Date: 20 December 2018
Russian Game within OPEC+ Structures
The group of OPEC members and other oil producers, including Russia, intends to reduce the total oil output in response to a sharp decline in the resource’s prices. The agreement adopted in early December acts to the benefit of Moscow while being much less favorable for OPEC’s smaller producers. This is chiefly due to the Kremlin’s more powerful negotiating position. Russian firms are unlikely to be affected by such drop in oil prices as Russia’s tax system and the rouble’s weak exchange rate make such giants as Rosneft more resilient to similar problems on the market. OPEC and Russia account altogether for more than half of the world’s oil production.
In early December, OPEC+ agreed to limit its oil output by 1.2 billion barrels per day, starting from January 2019. Non-OPEC members include Russia, Mexico, Azerbaijan and Kazakhstan, a total of 25 countries. The OPEC+ group was founded in 2016 once its member states concluded the first agreement on limiting oil extraction. Yet the Russian-Saudi duo is at the forefront of the organization, with Moscow intending to strengthen its position. The oil alliance is doing well as evidenced by cordial talks between Russian President Vladimir Putin and Saudi Crown Prince Mohammed bin Salman behind the scenes of the G-20 summit in Buenos Aires. During the meeting, the latter reaffirmed his country’s commitment to a future within OPEC+. However, a few days after his political declaration, all member states needed to discuss purely economic issues.
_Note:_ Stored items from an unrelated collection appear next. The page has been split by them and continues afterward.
/-! ### What leaves `back` alone -/

@[simp] theorem State.setDsm_back (f : Densum → Densum) : (s.setDsm f).back = s.back := rfl
@[simp] theorem State.setReg_back (off : Nat) (w : Word) : (s.setReg off w).back = s.back := rfl
@[simp] theorem State.setHd_back (h : Nat) (f : HeadState → HeadState) : (s.setHd h f).back = s.back := rfl
@[simp] theorem State.setDdr_back (f : Ddr → Ddr) : (s.setDdr f).back = s.back := rfl
@[simp] theorem State.wr_back (f : Fld) (v : Nat) : (s.wr f v).back = s.back := rfl
@[simp] theorem State.setLay_back (l : Nat) (f : LayerState → LayerState) : (s.setLay l f).back = s.back := rfl
@[simp] theorem State.setBlt_back (f : Blt → Blt) : (s.setBlt f).back = s.back := rfl
@[simp] theorem State.count_back (f : Fld) (n : Nat) : (s.count f n).back = s.back := rfl
@[simp] theorem State.setStrm_back (k : Nat) (f : Stream → Stream) : (s.setStrm k f).back = s.back := rfl
@[simp] theorem State.setDup_back (f : Duplex → Duplex) : (s.setDup f).back = s.back := rfl
@[simp] theorem State.setArm_back (r : Requester) (b : Bool) : (s.setArm r b).back = s.back := rfl
@[simp] theorem State.setSp_back (p : Nat) (f : SheetPort → SheetPort) : (s.setSp p f).back = s.back := rfl
@[simp] theorem State.setRing_back (f : Ring → Ring) : (s.setRing f).back = s.back := rfl
@[simp] theorem State.setLive_back (off : Nat) (w : Word) : (s.setLive off w).back = s.back := rfl
@[simp] theorem State.setChan_back (c : Nat) (f : DdrChan → DdrChan) : (s.setChan c f).back = s.back := rfl
@[simp] theorem State.setClocks_back (f : Clocks → Clocks) : (s.setClocks f).back = s.back := rfl
@[simp] theorem State.setByte_back (a : Nat) (v : Byte) : (s.setByte a v).back = s.back := rfl
@[simp] theorem State.setDch_back (c : Nat) (f : DmaChan → DmaChan) : (s.setDch c f).back = s.back := rfl
@[simp] theorem State.setNv_back (f : Nv → Nv) : (s.setNv f).back = s.back := rfl
@[simp] theorem State.setLinePoison_back (a : Nat) (p : Bool) : (s.setLinePoison a p).back = s.back := rfl
@[simp] theorem State.setRport_back (p : Nat) (f : RingPort → RingPort) : (s.setRport p f).back = s.back := rfl
@[simp] theorem State.setPwr_back (f : Power → Power) : (s.setPwr f).back = s.back := rfl
@[simp] theorem State.setMsix_back (v : Fin 64) (e : MsixEntry) : (s.setMsix v e).back = s.back := rfl
@[simp] theorem State.setPll_back (n : Nat) (f : Pll → Pll) : (s.setPll n f).back = s.back := rfl
@[simp] theorem State.setShroud_back (f : Shroud → Shroud) : (s.setShroud f).back = s.back := rfl
@[simp] theorem State.emit_back (o : Output) : (s.emit o).back = s.back := rfl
Saudi Arabia, OPEC’s informal leader, urged Russia to significantly reduce its hitherto oil output to prevent further drops in prices. These essentially come as a result of intensified production by the world’s leaders. Since October, oil prices decreased by one-third while as early as at the beginning of December a barrel of Brent crude oil hit all-year low under 60 dollars. During the 175th Meeting of the OPEC Conference, held on December 6-7 in Vienna, member states reached an agreement to cut output. And yet this issue needed to be agreed with Russia. During the two-day summit in Vienna, Russia’s Energy Minister Alexander Novak made a short flight to Russia in order to meet Putin and discuss Moscow’s involvement in reducing oil output.
Finally, OPEC and their non-OPEC allies determined to cut production by 1.2 million barrels per day. In the light of the deal, OPEC members are bound to reduce its output by 800,000 barrels per day while Russia and non-OPEC countries committed themselves to decrease production by 400,000 barrels. Furthermore, they accepted the October 2018 production level as a baseline. According to the agreement, OPEC countries may cut crude output by 3 percent while their allies are expected to reduce supply by 2 percent. Iran, Libya, and Venezuela have all secured the cutting oil production under the deal.
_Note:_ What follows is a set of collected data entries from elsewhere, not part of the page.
theorem exec_formeGroupCommit_good (h : s.Begins 0x0231 c rest) : let u := s.begun c rest
    let p := c.payload
    let hs := headsOf (leAt p 12 1)
    2 ≤ hs.length → leAt p 12 1 < 16 → (∀ h ∈ hs, h < s.nHeads) → u.bufOk (leAt p 0 8) (leAt p 8 4) = true → ∀ fs,
    let r := u.fwRead (leAt p 0 8) (leAt p 8 4)
    splitFormes hs r.1 = some fs →
    let v := r.2
    let only := fs.map fun f => leAt f.2 2 2 % 2
    (∀ f ∈ fs, leAt f.2 0 1 = f.1 ∧ v.formeBad f.1 f.2 hs = false) → (fs.flatMap fun f => formeLayers f.2).Nodup →
    (∀ o ∈ only, o = 0) → (∀ h ∈ hs, (v.hd h).gen = true ∧ v.modeRuns h = false) →
    let as := (v.groupView fs).admitGroup fs
    let resp := (as.map fun a => a.resp 0).flatten
    let worst := as.foldl (fun w a => if budgetRank a.status < budgetRank w then a.status else w) stOK
    fs ≠ [] → exec .formeGroupCommit s = .next (if worst = stOK then v.submit c hs resp r.1 else v.finish c worst resp) := by
  intro u p hs hlen hmask hpresent hbuf fs r hsplit v only hgood hnodup hzero hidle as resp worst hne
  rw [exec, execFormeGroupCommit, State.serve_begins _ h (by decide)]
  have hhead : ¬ (hs.length < 2 ∨ 16 ≤ leAt p 12 1 ∨ hs.any (fun h => decide (u.nHeads ≤ h)) = true) := by
    rw [show u.nHeads = s.nHeads from State.begun_nHeads, List.any_eq_true]
    simp only [decide_eq_true_eq, not_or, not_exists, not_and, Nat.not_le]
    exact ⟨by omega, hmask, hpresent⟩
  have hformes : ¬ fs.any (fun f => decide (leAt f.2 0 1 ≠ f.1) || v.formeBad f.1 f.2 hs) = true := by
    rw [List.any_eq_true]
    rintro ⟨f, hf, hbad⟩
    obtain ⟨hh, hok⟩ := hgood f hf
    rw [hok, Bool.or_false, decide_eq_true_eq] at hbad
    exact hbad hh
  have hlayers : ¬ (!decide (fs.flatMap fun f => formeLayers f.2).Nodup) = true := by
    rw [decide_eq_true hnodup]
    decide
  have hnone : only.any (fun o => decide (o = 1)) = false := by
    rw [List.any_eq_false]
    intro o ho
    rw [hzero o ho]
    decide
  have hnotall : ¬ only.all (fun o => decide (o = 1)) = true := by
    obtain ⟨f, fs', rfl⟩ := List.exists_cons_of_ne_nil hne
    intro hall
    have hone := List.all_eq_true.mp hall (leAt f.2 2 2 % 2) List.mem_cons_self
    rw [show leAt f.2 2 2 % 2 = 0 from hzero _ List.mem_cons_self] at hone
    exact absurd hone (by decide)
  have hruns : ¬ hs.any (fun h => !(v.hd h).gen || v.modeRuns h) = true := by
    rw [List.any_eq_true]
    rintro ⟨g, hg, hbad⟩
    obtain ⟨hgen, hmode⟩ := hidle g hg
    rw [hgen, hmode] at hbad
    exact absurd hbad (by decide)
  refine congrArg Host.Outcome.next ((if_neg hhead).trans ((if_neg (by rw [show (s.begun c rest).bufOk (leAt c.payload 0 8) (leAt c.payload 8 4) = true from hbuf]; decide)).trans ?_))
  simp only [show splitFormes (headsOf (leAt c.payload 12 1)) ((s.begun c rest).fwRead (leAt c.payload 0 8) (leAt c.payload 8 4)).1 = some fs from hsplit]
  refine (if_neg hformes).trans ((if_neg hlayers).trans ((if_neg (by rw [show (fs.map fun f => leAt f.2 2 2 % 2).any (fun o => decide (o = 1)) = false from hnone, Bool.false_and]; decide)).trans
    ((if_neg hruns).trans ?_)))
  rcases Decidable.em (worst = stOK) with hw | hw
  · exact (if_neg (fun e => e.elim (fun hn => hn hw) hnotall)).trans (if_pos hw).symm
  · exact (if_pos (.inl hw)).trans (if_neg hw).symm

end

/-- Settles O31: each command, its checks passed, by the decision of admission. -/
theorem commitCommands : Obligations.CommitCommands := by
  unfold Obligations.CommitCommands
  refine ⟨fun c rest s => ?_, fun c rest s hb => ⟨exec_formeGroupCommit_bad hb, exec_formeGroupCommit_good hb⟩⟩
  intro u p h dec full
  refine ⟨fun hb hlen hgood hidle => ?_, exec_setTiming_own, fun hb ht hf hidle => ⟨fun hr => ?_, ?_⟩, exec_headWriteback_good,
    fun hb hh hlo hhi hn hbuf hareas hfault => ?_, exec_headLut_good, exec_layerFlip_good⟩
  · refine (exec_formeCommit_good hb hlen hgood hidle).trans (congrArg Host.Outcome.next (if_congr ?_ rfl rfl))
    rw [decide_eq_true_eq]
  · refine (exec_setTiming_good hb ht hf hidle).trans (congrArg Host.Outcome.next ?_)
    refine if_congr ?_ rfl (if_neg (Bool.eq_false_iff.mp hr))
    rw [decide_eq_true_eq]
  · intro a hr hstatus honly
    exact (exec_setTiming_good hb ht hf hidle).trans (congrArg Host.Outcome.next ((if_neg (fun e => e.elim (fun hn => hn hstatus) (fun h1 => by rw [honly] at h1; exact absurd h1 (by decide)))).trans (if_pos hr)))
  · refine (exec_cabinetMapLoad_good hb hh hlo hhi hn hbuf hareas hfault).trans (congrArg Host.Outcome.next (if_congr ?_ rfl rfl))
    rw [decide_eq_true_eq]

end Sys2Proof.Machine

namespace Sys2Proof.Machine
/-! ## The rows of a head's clock -/

theorem State.when_yes {s : State} {c : Bool} {f : State → State} (hc : c = true) : s.when c f = f s := if_pos hc

theorem State.when_no {s : State} {c : Bool} {f : State → State} (hc : c = false) : s.when c f = s := if_neg (Bool.eq_false_iff.mp hc)

/-- Where no deadline is due none is missed. -/
theorem State.deadlines_none {s : State} {h : Nat} (hd : s.deadlineDue h = false) : s.deadlines h = s :=
  foldl_stays fun _ _ => if_neg (Bool.eq_false_iff.mp hd)

theorem State.preLatch_due {s : State} {h : Nat} (hl : (s.hd h).latchDue = true) :
    s.preLatch h = s.withFsync h fun t => t.latchHead h (t.hd h).latchTakes (t.nextStart h) := by
  have hf : s.latchIfDue h = s.latchHead h (s.hd h).latchTakes (s.nextStart h) := if_pos hl
  simp only [State.preLatch, State.withFsync, hf]

section
variable {h : Fin 4} {s : State}

/-- The rows of a head's clock on a head whose timing generator does not run. -/
theorem exec_clockRow_idle (hg : s.genUp h = false) :
    ∀ i ∈ [Instr.latch h, .lineWindowStart h, .headStop h, .headRestart h, .release h], exec i s = .next s := by
  intro i hi
  simp only [List.mem_cons, List.not_mem_nil, or_false] at hi
  rcases hi with rfl | rfl | rfl | rfl | rfl
  · exact congrArg Host.Outcome.next (State.when_no (by rw [hg, Bool.false_and]))
  · exact congrArg Host.Outcome.next (State.when_no (by rw [hg, Bool.false_and]))
  · exact congrArg Host.Outcome.next (State.when_no (by rw [hg, Bool.false_and, Bool.false_and]))
  · exact congrArg Host.Outcome.next (State.when_no (by rw [hg, Bool.false_and, Bool.false_and]))
  · exact congrArg Host.Outcome.next (State.when_no (by rw [hg, Bool.false_and, Bool.false_and]))

/-- The rows of a head's lines on a head that is absent or down. -/
theorem exec_lineRow_down (hup : s.headUp h = false) :
    ∀ i ∈ [Instr.lineComplete h, .lineDeadline h, .slugQueue h, .wbFrameComplete h], exec i s = .next s := by
  intro i hi
  simp only [List.mem_cons, List.not_mem_nil, or_false] at hi
  rcases hi with rfl | rfl | rfl | rfl
  · exact congrArg Host.Outcome.next (State.when_no (by rw [hup, Bool.false_and]))
  · exact congrArg Host.Outcome.next (State.when_no (by rw [hup, Bool.false_and]))
  · exact congrArg Host.Outcome.next (State.when_no (by rw [hup, Bool.false_and]))
  · exact congrArg Host.Outcome.next (State.when_no hup)

theorem exec_headStop_plain (hg : s.genUp h = true) (hw : s.lastWindow h = true) (hs : (s.hd h).stopDue = true)
    (hl : (s.hd h).latchDue = false) (hf : (s.hd h).firstFrame = false) (hd : s.deadlineDue h = false) :
    exec (.headStop h) s = .next (s.withFsync h fun t => t.headStop h).serveQueued := by
  refine congrArg Host.Outcome.next ((State.when_yes (by rw [hg, hw, hs]; rfl)).trans ?_)
  have hlatch : s.latchIfDue h = s := if_neg (Bool.eq_false_iff.mp hl)
  simp only [hlatch, State.deadlines_none hd, hf, Bool.false_eq_true, if_false]

theorem exec_release_plain (hg : s.genUp h = true) (hw : s.lastWindow h = true) (hf : (s.hd h).firstFrame = true)
    (hd : s.deadlineDue h = false) : exec (.release h) s = .next (s.headRelease h).serveQueued := by
  refine congrArg Host.Outcome.next ((State.when_yes (by rw [hg, hw, hf]; rfl)).trans ?_)
  rw [State.deadlines_none hd]

end

/-- Settles O33: each row by its guard; the work of a latch, a stop and a release where nothing else is due. -/
theorem headClock : Obligations.HeadClock := by
  unfold Obligations.HeadClock
  refine fun h s => ⟨fun hup i hi => ?_, exec_clockRow_idle, fun hg => ⟨fun hgen hl => ?_, fun hgen => ?_, exec_headStop_plain hg, fun hr hc => ?_,
    exec_release_plain hg⟩⟩
  · rw [show ([Instr.latch h, .lineWindowStart h, .headStop h, .headRestart h, .release h, .lineComplete h, .lineDeadline h, .slugQueue h,
      .wbFrameComplete h] : List Instr) = [.latch h, .lineWindowStart h, .headStop h, .headRestart h, .release h] ++
        [.lineComplete h, .lineDeadline h, .slugQueue h, .wbFrameComplete h] from rfl, List.mem_append] at hi
    exact hi.elim (exec_clockRow_idle (by rw [State.genUp, hup, Bool.false_and]) i) (exec_lineRow_down hup i)
  · refine congrArg Host.Outcome.next ((State.when_yes (by rw [hg, hgen]; rfl)).trans ?_)
    rw [State.preLatch_due hl]
  · exact congrArg Host.Outcome.next (State.when_yes (by rw [hg, hgen]; rfl))
  · exact congrArg Host.Outcome.next (State.when_yes (by rw [hg, hr, hc]; rfl))

/-! ## The rows of a head's lines and of its layers -/

section
variable {h : Fin 4} {s : State}

theorem State.cutOffs_early (hc : s.cutOffPast h = false) : s.cutOffs h = s := if_neg (Bool.eq_false_iff.mp hc)

theorem exec_lineComplete_released (hup : s.headUp h = true) (hpll : s.pllRuns h 0 = true) : let d := s.cutOffs h
    let y := d.hd h
    d.released h = true → d.rowWait h y.nextLine = false →
    exec (.lineComplete h) s = .next (
      let r := ((if y.mapIdx = 0 then d.loadStaged h else d).fillGalleys h y.nextLine).putEntries h y.nextLine y.ctim.hActive false
      if r.1 then r.2.finishLine h y.nextLine y.ctim.hActive (r.2.slackNow h y.nextLine) else r.2) := by
  intro d y hr hw
  refine congrArg Host.Outcome.next ((State.when_yes (by rw [hup, hpll]; rfl)).trans ?_)
  exact if_pos (by rw [show (s.cutOffs h).released h = true from hr, show (s.cutOffs h).rowWait h ((s.cutOffs h).hd h).nextLine = false from hw]; rfl)

theorem exec_slugQueue_released (hup : s.headUp h = true) : let x := s.hd h
    let d := s.cutOffs h
    s.released h = true → d.rowWait h x.nextLine = false → x.mapIdx < d.mapCount h →
    exec (.slugQueue h) s = .next (((if x.mapIdx = 0 then d.loadStaged h else d).fillGalleys h x.nextLine).putEntry h x.mapIdx x.nextLine
      x.ctim.hActive false).2 := by
  intro x d hr hw hm
  refine congrArg Host.Outcome.next ((State.when_yes (by rw [hup, hr]; rfl)).trans (State.when_yes ?_))
  rw [show (s.cutOffs h).rowWait h (s.hd h).nextLine = false from hw, Bool.not_false, Bool.true_and, decide_eq_true_eq]
  exact hm

end

theorem State.setLay_lay (s : State) (l : Nat) (f : LayerState → LayerState) : (s.setLay l f).lay l = f (s.lay l) :=
  Vector.getElem_set_self _

/-- A wait whose last line is over ends with the last frame again, and what the lines ahead read of it. -/
theorem exec_waitLinesExpire_over {s : State} {l : Fin 64} {h : Nat} (hup : s.mainUp = true) (hw : (s.lay l).waiting = some (h, 0))
    (hat : (s.hd h).winAt < s.now) : exec (.waitLinesExpire l) s =
      .next (((s.repeatFrame l (s.lrd (LAY_CTRL_STREAM l))).setLay l fun x => { x with waiting := none }).fetchLate h l) := by
  have hover : s.waitOver l = true := by rw [State.waitOver, hw]; exact decide_eq_true hat
  have hline : s.waitLine h l = (s.repeatFrame l (s.lrd (LAY_CTRL_STREAM l))).setLay l fun x => { x with waiting := none } := by
    rw [State.waitLine, hw]
    exact (if_pos rfl).trans (if_pos rfl)
  rw [exec, execWaitLinesExpire, hw]
  refine congrArg Host.Outcome.next ((State.when_yes (by rw [hup, hover]; rfl)).trans ?_)
  rw [State.waitStep, hline, hw, State.setLay_lay]
  rfl

theorem exec_lineCutoff_due {s : State} {l : Fin 64} {h : Nat} {hs : List Nat} (hup : s.mainUp = true) :
    (List.range s.nHeads).filter (fun h => s.released h && decide ((s.hd h).nextLine < (s.hd h).line ∨ s.cutoffAt h < s.now) &&
      (s.ringEntries h (s.hd h).nextLine).any fun e => decide (e.layer = l.val)) = h :: hs →
    exec (.lineCutoff l) s = .next ((s.setLay l fun x => { x with cut := some (s.hd h).nextLine }).readDue h) := by
  intro hfirst
  simp only [exec, execLineCutoff, State.cutOffPast, hfirst]
  exact congrArg Host.Outcome.next (State.when_yes hup)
Riyad aims to tighten its cooperation with Moscow while making it more institutionalized, which was rather strongly regretted by OPEC’s smaller members as they feel marginalized. Yet it was Russia that managed to do the best deal. It agreed to cut output by 230,000 barrels a day from its October output level of 11.42 million. In such a manner, that would reduce its production to 11.19 million barrels a day. This is only 15,000 barrels below its initial 2016 baseline, thus when OPEC+ was founded, meaning a cut of just 1 percent. Contrast that with OPEC member Algeria, which produces around a tenth as much oil as Russia, is now expected to produce 1.023 million barrels a day. That is a cut of 66,000 per day or 6.1 percent below the 2016 baseline when OPEC+ was established.
Russian firms may even find it profitable to limit oil output; due to weather conditions, oil production in Russia traditionally hits its low between March and May. Last year was very successful for Russian companies. Oil’s all-time high stems from rising prices, as they reached the top in the autumn of this year, and reduced production due to OPEC+ regulations adopted in June. Combined profit of Russia’s three largest companies jumped by 40 percent, amounting to 13.9 trillion roubles. The net profit has almost doubled as it hit as much as 1.2 trillion roubles. Rosneft, the country’s most indebted company, took advantage of the cash inflow to reduce its financial liabilities by 12 billion dollars. Given Russia’s current tax system and the rouble’s weak exchange rate, companies may be able to withstand extremely low oil prices, which amount even to 15 dollars per barrel, even for many years. Naturally, this will look different if one takes into account the state budget. Russian Finance Minister Anton Siluanov said that Russia will need an oil price of about $40 a barrel to balance its budget in 2019.